The additional freedoms that have been granted to void* come with additional restrictions. void* cannot be indirected, nor can it be used with pointer arithmetic. These restrictions are only possible because there can never be an object of type void. Or from opposite point of view, objects of void cannot exist because of these restrictions.
void** cannot be given those freedoms, because it cannot be given the same restrictions. It cannot be given those restrictions because void* objects do exist and they need to exist. If we couldn't indirect or iterate void**, then we couldn't use arrays of void* for example.
回答2:
void* pn = static_cast<void*>(&n);
is an implicit conversion; you can also write
void *pn = &n;
It means that pn stores a pointer to some object type; the programmer is responsible for knowing what that object type is. To cast back you need a static_cast:
int *pi = static_cast<int*>(pn);
Note that using static_cast to cast to any type significantly different than the original (float is significantly different, const int isn't) is a way of doing a reinterpretation. You should spell that reinterpret_cast not implicit conversion (or static_cast) followed by static_cast.
This is the whole purpose of void*, an concept tracing back to C, where casts are spelled with C-style casts obviously (not static_cast...) but have otherwise identical meanings.

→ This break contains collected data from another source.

-- ==== Sys2Proof/Machine/Core.lean ====
section
/-! DEFINITION. The block as the host's interface. -/

def Sys2Proof.core : Host.Core := { State := Sys2Proof.Machine.State, Fault := Sys2Proof.Machine.Fault, Refusal := Sys2Proof.Machine.Refusal, step := Sys2Proof.Machine.step, reset := Sys2Proof.Machine.State.reset }
end

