-- ==== Sys2Proof/Safety.lean ====
section
/-! DEFINITION. What statements about a run are made of: the invariant of the event queue, the states without power, how a
mailbox command is found ready and settled, and which commands leave what alone. -/

namespace Sys2Proof.Machine

/-- The input queue of the event log holds at most 4,096 records (13 R403). -/
def QueueBounded (s : State) : Prop := s.host.evq.length ≤ 4096

/-- A command of the mailbox stands at the head of its queue with the groom ready to begin it, and passes the checks that
are made whatever its arguments: its code, argument length and task (13 R400, R404–R406, R411). -/
def CommandReady (s : State) (k : MbSlot) (code : Nat) (len : Nat → Bool) : Prop :=
  poweredUp s = true ∧ mbHead s = some k ∧ mbCode (mbOf s k) = code ∧ mbGate s (mbOf s k) = 0 ∧ len (mbLen (mbOf s k)) = true
  ∧ k ∉ s.host.posted.drop 1

/-- A running sequencer of a region with a home stall has not yet read the entry at its index (06 R185, R204). -/
def SeqReads (s : State) (r : Region) : Prop :=
  seqLive (seqOf s r) = true ∧ (seqOf s r).phase = .waiting ∧ (seqOf s r).entry = none ∧ (regionHome s r).isSome = true
  ∧ seqGet s r 0xC00 0 1 = 1

/-- An operation on an object was done: the object as given, the waiters that it releases on their way, the largest use of the
overflow list kept, the operation counted (11 R339, R341, R350). -/
def syncEnd (s : State) (k : Nat) (o : SyncObj) (released : List (Waiter × BitVec 32)) : State :=
  let u := wakeAll (putObj s k o) released
  let st := keyObjStall k
  satF (if getF u (synReg st 8) 16 11 < ovfUsed u st then setF u (synReg st 8) 16 11 (ovfUsed u st) else u) (synReg st 0x10) 0 48 1

/-- The state in which a mailbox command ends: its effect, then the queue behind it settles (13 R400). -/
def settled (s u : State) : State := ended s (settlePosted u)

/-- `t` differs from `s` in mailbox slots, their queue and journal, pending vectors, messages, and HIF_MBSTAT alone. -/
def OnlyMailbox (s t : State) : Prop :=
  (∃ regs slots posted pba journal out, t = { s with
    regs := regs, host := { s.host with slots := slots, posted := posted, pba := pba }
    groom := { s.groom with journal := journal }, outbox := out })
  ∧ ∀ a, a ≠ shedReg 0 0x200018 → getReg t a = getReg s a

/-- The commands that act on the always-on island, or start and stop the module: they have their effect without power too
(14 R416, R420; 15 R451). -/
def actsOnAlwaysOn : Instr → Bool
  | .perstAssert | .perstRelease | .powerFail _ | .overVoltage _ | .inputRestart _ | .brownOut _ | .coldStart _ _ | .wakeTimer
  | .padRelease _ | .dynamicAddressAssignment _ | .mctpControl _ | .pldmRequest _ | .wake | .retain | .moduleReset _ | .identifyLed _ => true
  | _ => false

/-- Commands that store nothing: they touch no memory, home, object, barrow, engine or claimer. -/
def storesNothing : Instr → Bool
  | .crossingCrcError _ _ _ | .frequencyChange _ _ _ _ | .contextSwitchRequest _ _ _ | .laneOpen _ _ _ | .extensionRefill _ _ _ _ _
  | .matRetire _ _ | .queueTailWrite _ _ | .sequencerWaitLimit _ | .epochTick _ | .normWaitTimeout _ | .hostLinkChange _ _ _ _
  | .hostTlpError _ _ _ | .groomHeartbeat | .lockstepMismatch _ | .standbyReload _
  | .eventVectorDelay | .inputWarning _ _ | .recoveryRestart _ | .inputRecovered _ | .highInput _ | .thermalLimit _ _ _
  | .overCurrent _ | .powerCapInterval _ | .dynamicAddressAssignment _ | .mctpControl _ | .pldmRequest _ | .retain | .identifyLed _
  | .tapInstruction _ | .svnAdvance => true
  | _ => false

/-- Commands on the limits of the islands. -/
def settlesLimits : Instr → Bool
  | .frequencyChange _ _ _ _ | .inputWarning _ _ | .recoveryRestart _ | .inputRecovered _ | .highInput _ | .thermalLimit _ _ _
  | .overCurrent _ | .powerCapInterval _ => true
  | _ => false

/-- Whether one of a register's fields with an access code in question covers a bit. -/
def fieldHas (fs : List Fld) (want : Acc → Bool) (i : Nat) : Bool :=
  fs.any (fun f => want f.acc && decide (f.lo ≤ i ∧ i < f.lo + f.len))

/-- How far a lane stands behind the one served last, in turn. -/
def laneTurn (last lane : Nat) : Nat := (lane + 3 - last % 4) % 4

end Sys2Proof.Machine
end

Going back to the syntax of declarations in C and C++:
The declaration of a pointer to int is int (*pi); (parentheses are useless but help illustrate the point), you can read it like: I declare that expression (*pi) has type int. You can read a function declaration that way: in int f(int i); I declare that if i has type int then f(i) has type int.
The declaration void (*pi); looks like a pointer to a void but there is no such thing as an object of type void, the expression *pi isn't even well formed, it doesn't make sense. It's a special case in the type system: the syntax says "pointer to void", semantic says "pointer to something".

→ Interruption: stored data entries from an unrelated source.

-- ==== Sys2Proof/Certificates/Slice0/Obligations.lean ====
section
/-! DEFINITION. The statements for the provers, chapter by chapter of the manual: what the commands do where they have their
effect, the rules of the manual that they follow, what they leave alone, and the invariants of the block. -/

open Sys2Proof Sys2Proof.Machine

/-! ## Registers (00, 01) -/

/-- Derived from 00 R6, 01 R30, 13 R414: a write of a register of the sheds or of the always-on island, in a size and alignment
that is performed, leaves what its access codes say of the bits that it names, and changes nothing else; one of FAB_FSEL selects the flow sets of the
regions whose field it changes, each unless its reserves would exceed rbudget (12 R365). An access of another
size or alignment, or of space without a register, is not performed: a write is discarded, a read gives zeros, and both are
recorded as the access event 0x0981. -/
def Obligations.RegisterAccessesFollowTheirPlace : Prop :=
  (∀ (s : State) (a : Addr) (size : Nat) (data : Word) (p : RegPlace) (fs : List Fld),
    poweredUp s = true → regLegal a.toNat size = true → regPlace (a.toNat / 8 * 8) = some p → placeSpec p = some fs →
    regOff s p = false → p.writable = true → (∀ n o, p ≠ .stall n o) → (∀ m o, p ≠ .manger m o) →
    (∀ x o, p = .shed x o → arr o 0x30 8 4 = none) →
    exec (.registerWrite a size data) s
      = .next (ended s (storeReg s p fs (data.toNat <<< (8 * (a.toNat % 8))) (lanesOf a.toNat size))))
  ∧ (∀ (s : State) (a : Addr) (data : Word) (o i : Nat) (fs : List Fld) (j : Nat),
    poweredUp s = true → a.toNat % 8 = 0 → regPlace a.toNat = some (.shed 0 o) → placeSpec (.shed 0 o) = some fs →
    regOff s (.shed 0 o) = false → arr o 0x30 8 4 = some i → j < 16 →
    (∀ k < 16, field data.toNat (4 * k) 4 ≠ getF s (shedReg 0 o) (4 * k) 4 ↔ k = j) →
    exec (.registerWrite a 8 data) s
      = .next (ended s (flowSelect s (asRegion (16 * i + j)) (field data.toNat (4 * j) 4)).2))
  ∧ ((∀ (s : State) (a : Addr) (size : Nat) (data : Word), poweredUp s = true → regLegal a.toNat size = false →
    exec (.registerWrite a size data) s = .next (ended s (emit s (srcShed 0 0x30) 0x0981 a.toNat (size % 16 + 16))))
  ∧ (∀ (s : State) (a size : Nat), regLegal a size = false →
    registerRead s a size = (List.replicate size 0, emit s (srcShed 0 0x30) 0x0981 a (size % 16)))
  ∧ (∀ a size : Nat, regLegal a size = true → (size = 8 ∧ a % 8 = 0) ∨ (size = 4 ∧ a % 4 = 0)))

/-- Derived from 00 R7, R8: in a register whose fields carry no rule of their own, each bit that a write names: of an RW field,
or of an RWL field before the lock, takes the bit written; of a W1C field is cleared by a 1; any other bit, reserved ones among
them, stays. -/
def Obligations.AccessCodesDecideEachBit : Prop :=
  ∀ (p : RegPlace) (fs : List Fld) (lock : Bool) (old data lanes i : Nat), (∀ w, normReg p w = w) →
    (writtenBits p fs lock old data lanes).testBit i =
      (if fieldHas fs (fun a => a = .rw || (a = .rwl && !lock)) i && lanes.testBit i then data.testBit i
       else old.testBit i && !(fieldHas fs (fun a => a = .w1c) i && lanes.testBit i && data.testBit i))

/-! ## The yard (01, 02, 03) -/

/-- 01 R33: a logical position lies at row p div 7 of the grid, in the order of columns that its row carries, its spare left out;
which stall carries it and which position a stall carries say the same. -/
def Obligations.PositionsFollowMap : Prop :=
  ∀ (s : State) (p : Nat) (st : Stall),
    (lpStall s p = some st ↔ stallLp s st = some p)
    ∧ (lpStall s p = some st → p < 28 ∧ (stallRow st).val = p / 7 ∧ stallState s st = .inService
      ∧ stallCol st = (if p % 7 < (outColumn s (stallRow st)).val then p % 7 else p % 7 + 1))

/-- 02 R42: the queue that a link output serves. -/
def Obligations.LinkOutputServiceRule : Prop :=
  ∀ (u : UnitSt) (d : Dir) (n : Nat) (cs : List (Source × Token)),
    (cs ≠ [] → (chooseServe u d n cs).isSome = true)
    ∧ ∀ src t, chooseServe u d n cs = some (src, t) →
      (src, t) ∈ cs
      ∧ (∀ e ∈ cs, highPriority e.2 = true → highPriority t = true)
      ∧ (∀ e ∈ cs, highPriority e.2 = highPriority t → isPass e.1 = true → isPass src = true)
      ∧ (∀ e ∈ cs, highPriority e.2 = highPriority t → isPass e.1 = isPass src →
          laneTurn (mget u.rr 3 (dirCode d * 2 + flag (highPriority t))) t.ctx.val
            ≤ laneTurn (mget u.rr 3 (dirCode d * 2 + flag (highPriority t))) e.2.ctx.val)

/-- 03 R69: priority follows from the kind, whatever else the header holds. -/
def Obligations.PriorityFollowsKind : Prop :=
  ∀ t : Token, highPriority t = (match t.kind with | .data => false | .control => true | .signal => true | .config => true)

/-- Derived from 02 R40–R44, R52, R53, R67, 03 R74, 14 R437, 16 R469: a link output whose askers can all move serves the one
chosen: it leaves where it waited, its lane is the one served last, a parity error poisons it, counts and is recorded, and each
of its outputs gets it. A token at the head of a unit's own queue whose input has room enters its match entry; without a route
entry its fault is recorded once and it stays. A CRC error on a crossing replays the token up to 3 times, counted; then the
crossing is down; a spare crossing that is free takes its place, shown, recorded and kept as a repair. A voltage-frequency
loop's new step becomes that limit of the island, whose step in force and record of its cause then settle. -/
def Obligations.YardCommandsComplete : Prop :=
  (∀ (s : State) (st : Stall) (site : Site) (d : Dir) (src : Source) (t : Token),
    poweredUp s = true → unitsRun s st = true →
    (∀ e ∈ askers (unitOf s st site) d, movable s st site (unitOf s st site) e = true) →
    serveChoice s st site d (pick s 4096).1 = some (src, t) →
    let ws (k : Fin 8) : List (Nat × Bool) := portWaits s k (pick s 4096).1
    let outs := (tokenOuts (unitOf s st site) t).getD []
    portsGrant s ws st site t outs = true →
    let left : State := updUnit (pick s 4096).2 st site (fun u => servedAt (takeSource u src) t outs)
    exec (.linkServe st site d false) s = .next (ended s (each outs (fun s d => deliver s ws st site t d) left))
    ∧ exec (.linkServe st site d true) s
      = .next (ended s (each outs (fun s d => deliver s ws st site { t with poison := true } d)
          (emit (satF left (stallReg st 0x10) 0 32 1) (srcIsland st site) 0x0382 0 0))))
  ∧ ((∀ (s : State) (st : Stall) (site : Site) (lane : Slot) (high : Bool) (tok : Token) (w : BitVec 4096),
    poweredUp s = true → unitsRun s st = true →
    (queueOf (unitOf s st site) (queueKey .loc lane high)).head? = some tok → cfgOf (unitOf s st site) tok.ctx = some w →
    laneHalted (unitOf s st site) lane = false →
    tok.kind ≠ .signal → (tok.kind = .data → tok.fmt ≠ 0xF) → signalsOnAccept (siteType site) w tok = false →
    matClosed s st site = false → settleArrival (siteType site) (unitOf s st site) w tok = .accept →
    exec (.tokenArrival st site .loc lane high) s
      = .next (ended s (matNote (updUnit (loadHalf s st site w tok).1 st site (fun u =>
          acceptTok (dequeue u (queueKey .loc lane high)) w (loadHalf s st site w tok).2)) st site))
    ∧ (siteType site ≠ .mat → loadHalf s st site w tok = (s, tok)))
  ∧ (∀ (s : State) (st : Stall) (site : Site) (lane : Slot) (high : Bool) (tok : Token),
    poweredUp s = true → unitsRun s st = true →
    (queueOf (unitOf s st site) (queueKey .loc lane high)).head? = some tok → cfgOf (unitOf s st site) tok.ctx = none →
    laneHalted (unitOf s st site) lane = false →
    exec (.tokenArrival st site .loc lane high) s
      = .next (ended s (headFault s st site (queueKey .loc lane high) 0x0281 tok.route.toNat (site.val + lane.val * 2 ^ 16)))))
  ∧ ((∀ (s : State) (st : Stall) (e : Fin 4) (i : Fin 24), poweredUp s = true → (crossOf s st e i).failed = false →
    (crossOf s st e i).replays < 3 →
    exec (.crossingCrcError st e i) s = .next (ended s (putCross
      (satF (satF s (edgeReg st e) 32 16 1) (edgeReg st e) 48 16 1) st e i
      { crossOf s st e i with replays := (crossOf s st e i).replays + 1 })))
  ∧ (∀ (s : State) (st : Stall) (e : Fin 4) (i : Fin 24), poweredUp s = true → (crossOf s st e i).failed = false →
    3 ≤ (crossOf s st e i).replays →
    ∃ t, exec (.crossingCrcError st e i) s = .next t ∧ (crossOf t st e i).failed = true ∧ getF t (edgeReg st e) i.val 1 = 0
      ∧ getF t (edgeReg st e) 32 16 = min (getF s (edgeReg st e) 32 16 + 1) 0xFFFF)
  ∧ (∀ (s : State) (st : Stall) (e : Fin 4) (i : Fin 24), poweredUp s = true → (crossOf s st e i).failed = true →
    getF s (edgeReg st e) 24 2 < 2 → s.svc.repairs.length < 16384 →
    ∃ t, exec (.spareCrossingTakeover st e i) s = .next t ∧ (crossOf t st e i).failed = false
      ∧ (crossOf t st e i).spare.map Fin.val = some (getF s (edgeReg st e) 24 2)
      ∧ getF t (edgeReg st e) 24 2 = getF s (edgeReg st e) 24 2 + 1 ∧ getF t (edgeReg st e) i.val 1 = 1
      ∧ t.svc.repairs.length = s.svc.repairs.length + 1))
  ∧ (∀ (s : State) (st : Stall) (i : Island) (vf : Fin 32) (droop : Bool), poweredUp s = true →
    exec (.frequencyChange st i vf droop) s
      = .next (ended s (settleIsland s (putLimit s st i { limitOf s st i with vf := asStep vf.val, droop := droop }) st i))
    ∧ (7 ≤ vf.val → ∃ t, exec (.frequencyChange st i vf droop) s = .next t ∧ (limitOf t st i).vf = vf
      ∧ (limitOf t st i).droop = droop ∧ islandStep t st i ≤ vf.val))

In C and C++, a pointer object is a first class object and you can take its address and have a pointer to a pointer, etc. (Contrast with Java where references like other fundamental types aren't class objects.)

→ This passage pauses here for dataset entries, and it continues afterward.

/-! ### `emit` -/

@[simp] theorem emit_pending (s : State) (src : BitVec 16) (code a b : Nat) : (emit s src code a b).pending = s.pending := rfl
@[simp] theorem emit_time (s : State) (src : BitVec 16) (code a b : Nat) : (emit s src code a b).time = s.time := rfl
@[simp] theorem emit_draws (s : State) (src : BitVec 16) (code a b : Nat) : (emit s src code a b).draws = s.draws := rfl
@[simp] theorem emit_regs (s : State) (src : BitVec 16) (code a b : Nat) : (emit s src code a b).regs = s.regs := rfl
@[simp] theorem emit_mem (s : State) (src : BitVec 16) (code a b : Nat) : (emit s src code a b).mem = s.mem := rfl
@[simp] theorem emit_poison (s : State) (src : BitVec 16) (code a b : Nat) : (emit s src code a b).poison = s.poison := rfl
@[simp] theorem emit_tags (s : State) (src : BitVec 16) (code a b : Nat) : (emit s src code a b).tags = s.tags := rfl
@[simp] theorem emit_satLines (s : State) (src : BitVec 16) (code a b : Nat) : (emit s src code a b).satLines = s.satLines := rfl
@[simp] theorem emit_yard (s : State) (src : BitVec 16) (code a b : Nat) : (emit s src code a b).yard = s.yard := rfl
@[simp] theorem emit_seqs (s : State) (src : BitVec 16) (code a b : Nat) : (emit s src code a b).seqs = s.seqs := rfl
@[simp] theorem emit_claimers (s : State) (src : BitVec 16) (code a b : Nat) : (emit s src code a b).claimers = s.claimers := rfl
@[simp] theorem emit_stats (s : State) (src : BitVec 16) (code a b : Nat) : (emit s src code a b).stats = s.stats := rfl
@[simp] theorem emit_upd (s : State) (src : BitVec 16) (code a b : Nat) : (emit s src code a b).upd = s.upd := rfl
@[simp] theorem emit_barrows (s : State) (src : BitVec 16) (code a b : Nat) : (emit s src code a b).barrows = s.barrows := rfl
@[simp] theorem emit_homes (s : State) (src : BitVec 16) (code a b : Nat) : (emit s src code a b).homes = s.homes := rfl
@[simp] theorem emit_sync (s : State) (src : BitVec 16) (code a b : Nat) : (emit s src code a b).sync = s.sync := rfl
@[simp] theorem emit_fab (s : State) (src : BitVec 16) (code a b : Nat) : (emit s src code a b).fab = s.fab := rfl
@[simp] theorem emit_groom (s : State) (src : BitVec 16) (code a b : Nat) : (emit s src code a b).groom = s.groom := rfl
@[simp] theorem emit_power (s : State) (src : BitVec 16) (code a b : Nat) : (emit s src code a b).power = s.power := rfl
@[simp] theorem emit_svc (s : State) (src : BitVec 16) (code a b : Nat) : (emit s src code a b).svc = s.svc := rfl
@[simp] theorem emit_sec (s : State) (src : BitVec 16) (code a b : Nat) : (emit s src code a b).sec = s.sec := rfl
@[simp] theorem emit_outbox (s : State) (src : BitVec 16) (code a b : Nat) : (emit s src code a b).outbox = s.outbox := rfl

end Sys2Proof.Machine
end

So you can have a int**, int***... pointers to (pointers ... to int); you can have for the same reason void**: declared like a pointer to (pointer to void), semantically a pointer to (pointer to something).
Just like a pointer to int can't be assigned to a pointer to float without a cast:
float *f = &i; // ill-formed
because of the type mismatch, a type different from void** can't be assigned to a void**: the result of dereferencing a void** must be a void* object.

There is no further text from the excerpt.